__DATA IN THIS EXERCISE__.

----------

/-- The current item of a running list after the count of one more frame (R78, R79). -/
def countedCursor (c : Cursor) (sourceValid : Bool) : Cursor :=
  { c with
    duration := if c.gate.isSome ∧ sourceValid = false then c.duration else c.duration - 1
    gate := c.gate.map (· - 1) }

/-- The pending-end marker with LIST_END put in unless it holds END (R37). -/
def markedListEnd (m : Option Marker) : Option Marker :=
  if m = some .endCommand then some .endCommand else some .listEnd

/-- An event leaves a running junction running and takes no end cause: no cause in SQUEEZE and HELD, a move short of its
end in RELEASE, no LIST_END in TAKEOVER, no marker in PROMO_FULL (R32, R35, R38, R41 to R43). -/
def RunsOn (e : Engine) : Prop :=
  match e.state with
  | .squeeze | .held => ∀ c, ¬ FirstCause e c
  | .release => e.k + 1 < e.m
  | .takeover => e.marker ≠ some .listEnd
  | .promoFull => e.marker = none
  | .idle | .armed => False

/-- The engine is in a state in which a FINISHED item's successor starts (R80, R81). -/
def AdvancesItems (e : Engine) : Prop :=
  e.state = .squeeze ∨ e.state = .held ∨ e.state = .takeover ∨ e.state = .promoFull

/-- A count of items started one higher, up to 62 and no further (R80). -/
def countedStart (n : Nat) : Nat := if n < 62 then n + 1 else 62

/-- The current item of a bank after the frame that shows it has been counted: when a counter stands at 0 it is FINISHED
where it has a successor and EXHAUSTED where it has none (R78, R79, R82, R83). -/
def PromoList.shown (p : PromoList) (v : PromoValidity) (b : BankId) (cur : Cursor) (it : Item) : Cursor :=
  let cur' := countedCursor cur (it.source.valid v)
  let bank := p.bank b
  let followed :=
    cur.index + 1 < bank.items.length ∨ (bank.chain = true ∧ (p.bank b.other).state = .ready)
  if cur'.duration = 0 ∨ cur'.gate = some 0 then { cur' with phase := if followed then .finished else .exhausted }
  else cur'

/-- The play position put on a cursor of a bank. -/
def PromoList.at (p : PromoList) (b : BankId) (cur : Cursor) (started : Nat) : PromoList :=
  { p with play := { bank := some b, cursor := some cur, started := started } }

/-- The counters of an item as it starts (R78, R79). -/
def startingCursor (j : Nat) (i : Item) : Cursor :=
  { index := j, phase := .running, duration := i.duration,
    gate := match i.timing with
      | .fixed => none
      | .gated limit => some limit }

/-- A channel with the list an event leaves: the items played rise with a start, LIST_END is marked and BANK_UNDERRUN set
where they are to be (R37, R46, R80, R82). -/
def ChannelState.listed (c : ChannelState) (p : PromoList) (started marks underrun : Bool) : ChannelState :=
  { c with
    promo := p
    engine :=
      { c.engine with
        record :=
          if started then c.engine.record.map fun r => { r with itemsPlayed := countedStart r.itemsPlayed }
          else c.engine.record
        marker := if marks then markedListEnd c.engine.marker else c.engine.marker }
    reporter :=
      if underrun then { c.reporter with flags := c.reporter.flags ||| Flag.bankUnderrun.word } else c.reporter }

/-! ### The words of the frame events -/

/-- A channel's blocks with one more channel frame event counted by its load context and its reset arm: the idle
countdown falls, and at 0 the load is dropped with LOAD_TIMEOUT; the window falls, and at 0 the arm is cleared (R76,
R171). -/
def ChannelState.frameCounted (c : ChannelState) : ChannelState :=
  let arm := c.parser.arm.bind fun a => if a.window ≤ 1 then none else some { a with window := a.window - 1 }
  match c.parser.context with
  | none => { c with parser := { c.parser with arm := arm } }
  | some x =>
    if x.countdown ≤ 1 then
      { c with
        promo := c.promo.setBank x.bank { state := .empty, items := [], chain := false }
        parser := { c.parser with arm := arm, context := none }
        reporter := { c.reporter with flags := c.reporter.flags ||| Flag.loadTimeout.word } }
    else { c with parser := { c.parser with arm := arm, context := some { x with countdown := x.countdown - 1 } } }

/-- The state in which the junction's work of a channel frame event finds the part: the promo inputs judged, the load
context and the reset arm counted (R76, R155, R171; log entry 20). -/
def State.atFrame (s : State) (ch : Channel) (inp : FrameInputs) : State :=
  ({ s with aligned := some (s.promoFrames inp.promo) }).modChan ch (·.frameCounted)

/-- What a channel frame event adds to the state its junction and schedule work has led to: the composer and the output
of the channel, SOURCE_HOLD, and the result list and the readback section emptied; the composer's settings and everything
else stand (R139, R140, R175, R176). -/
structure State.FrameTail (ch : Channel) (w t : State) : Prop where
  rest : t = { w with channels := t.channels }
  others : ∀ x, x ≠ ch → t.chan x = w.chan x
  own :
    t.chan ch =
      { w.chan ch with
        composer := (t.chan ch).composer
        output := (t.chan ch).output
        reporter :=
          { (w.chan ch).reporter with
            flags := (t.chan ch).reporter.flags, results := [], omitted := false, readback := none } }
  look : (t.chan ch).composer.look = (w.chan ch).composer.look
  flags :
    (t.chan ch).reporter.flags = (w.chan ch).reporter.flags ∨
      (t.chan ch).reporter.flags = (w.chan ch).reporter.flags ||| Flag.sourceHold.word

/-- A channel frame event that ends the channel's junction: the junction end, with the PLAYING bank SPENT and flags set
beside, then the arm test, the miss sweep and the frame (R14, R16, R45, R85; log entries 15 and 20). -/
def State.FrameEnds (ch : Channel) (inp : FrameInputs) (s : State) (last : LastJunction) (extra : BitVec 10) : Prop :=
  let s1 := s.atFrame ch inp
  ∃ u v w t, State.JunctionEnded ch s1 u last ∧
    (u.chan ch).reporter.flags = (s1.chan ch).reporter.flags ||| extra ∧
    (u.chan ch).promo = (s1.chan ch).promo.spent ∧ (u.chan ch).parser = (s1.chan ch).parser ∧
    exec (.arm ch) u = .next v ∧ exec (.missedBusy ch) v = .next w ∧
    exec (.channelFrameEvent ch inp) s = .next t ∧ State.FrameTail ch w t

/-- A channel frame event leaves the banks and the play position, the marker, the items played and BANK_UNDERRUN as a
channel has them. -/
def State.FrameLists (ch : Channel) (inp : FrameInputs) (s : State) (d : ChannelState) : Prop :=
  ∃ t, exec (.channelFrameEvent ch inp) s = .next t ∧ (t.chan ch).promo = d.promo ∧
    (t.chan ch).engine.marker = d.engine.marker ∧
    (t.chan ch).engine.record.map (·.itemsPlayed) = d.engine.record.map (·.itemsPlayed) ∧
    (t.chan ch).reporter.flag .bankUnderrun = d.reporter.flag .bankUnderrun

/-- The state a channel frame event leaves, with the result list and the readback section it emptied put back: what the
status packet of the frame reports (R175, R176, R179). -/
def State.reported (ch : Channel) (s t : State) : State :=
  t.modReporter ch
    ({ · with
      results := (s.chan ch).reporter.results, omitted := (s.chan ch).reporter.omitted
      readback := (s.chan ch).reporter.readback })

/-- What the frame of a channel frame event that leads to `t` is drawn from: the last frame of a RELEASE from the last
rectangles of its move, any other from what the event leaves, a passthrough frame in IDLE and ARMED (R41, R134, R135). -/
def State.handed (ch : Channel) (inp : FrameInputs) (s t : State) : FrameView :=
  let c := (s.atFrame ch inp).chan ch
  let e := c.engine
  if e.state = .release ∧ e.m ≤ e.k + 1 then
    { state := .release
      pgm := match e.move with
        | none => e.pgmRect
        | some mv => mv.pgm.map (moveRect (e.k + 1) mv.length mv.easing)
      promo := match e.move with
        | none => e.promoRect
        | some mv => some (moveRect (e.k + 1) mv.length mv.easing mv.promo)
      item := c.promo.current, look := c.composer.look }
  else (t.chan ch).view

/-- A channel's engine has its active junction record in every state but IDLE (R21). -/
def State.RecordPresent (s : State) (ch : Channel) : Prop :=
  (s.chan ch).engine.state ≠ .idle → (s.chan ch).engine.record.isSome

/-! ### The words of the picture and the mix -/

/-- A component of a picture. -/
inductive Component
  | luma | cb | cr
  deriving DecidableEq, Repr

/-- The samples of a component in a picture. -/
def Component.plane : Component → Picture → Array (Array Nat)
  | .luma, p => p.luma
  | .cb, p => p.cb
  | .cr, p => p.cr

/-- A component of a colour. -/
def Component.of : Component → Colour → Nat
  | .luma, c => c.luma
  | .cb, c => c.cb
  | .cr, c => c.cr

/-- The columns of the frame that a sample of a component covers (00_scope.md, Signal format). -/
def Component.scale : Component → Nat
  | .luma => 1
  | .cb | .cr => 2

/-- A pixel is inside a rectangle (00_scope.md, Rectangles). -/
def Rect.Inside (r : Rect) (column line : Nat) : Prop :=
  r.x ≤ column ∧ column < r.x + r.w ∧ r.y ≤ line ∧ line < r.y + r.h

/-- A pixel of the frame is inside the border ring of a width around a programme window (R137). -/
def Rect.InRing (r : Rect) (width column line : Nat) : Prop :=
  r.x ≤ column + width ∧ column < r.x + r.w + width ∧ r.y ≤ line + width ∧ line < r.y + r.h + width ∧
    ¬ Rect.Inside r column line

/-- The sample of a component inside a window on an input: the input resampled into the window while it is valid, the
hold picture by repetition in the first five frames of a loss, the backing colour in the others and where there is no
hold picture (R138 to R141). -/
def heldSample (x : Component) (valid : Bool) (src : Picture) (r : Rect) (backing : Colour) (h : Hold) (i j : Nat) :
    Nat :=
  if valid then planeAt (x.plane (windowPicture r src)) i j
  else if h.counter + 1 < 6 then
    match h.picture with
    | none => x.of backing
    | some q => planeAt (x.plane q) (i * q.width / r.w) (j * q.height / r.h)
  else x.of backing

/-- What an item's source offers: none for BACKING and for no item, else the frame of the promo input it names. -/
def namedInput (p : PromoFrames) (i : Option Item) : Option InputFrame :=
  match i.map Item.source with
  | some .prm1 => some p.prm1
  | some .prm2 => some p.prm2
  | some .backing => none
  | none => none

----------

__AIM OF THE TASK__.
Out of the data above, return each line where the word "leaves" can be found.

__SOLUTION TO THIS TASK__.
/-- An event leaves a running junction running and takes no end cause: no cause in SQUEEZE and HELD, a move short of its
/-- A channel with the list an event leaves: the items played rise with a start, LIST_END is marked and BANK_UNDERRUN set
/-- A channel frame event leaves the banks and the play position, the marker, the items played and BANK_UNDERRUN as a
/-- The state a channel frame event leaves, with the result list and the readback section it emptied put back: what the
rectangles of its move, any other from what the event leaves, a passthrough frame in IDLE and ARMED (R41, R134, R135). -/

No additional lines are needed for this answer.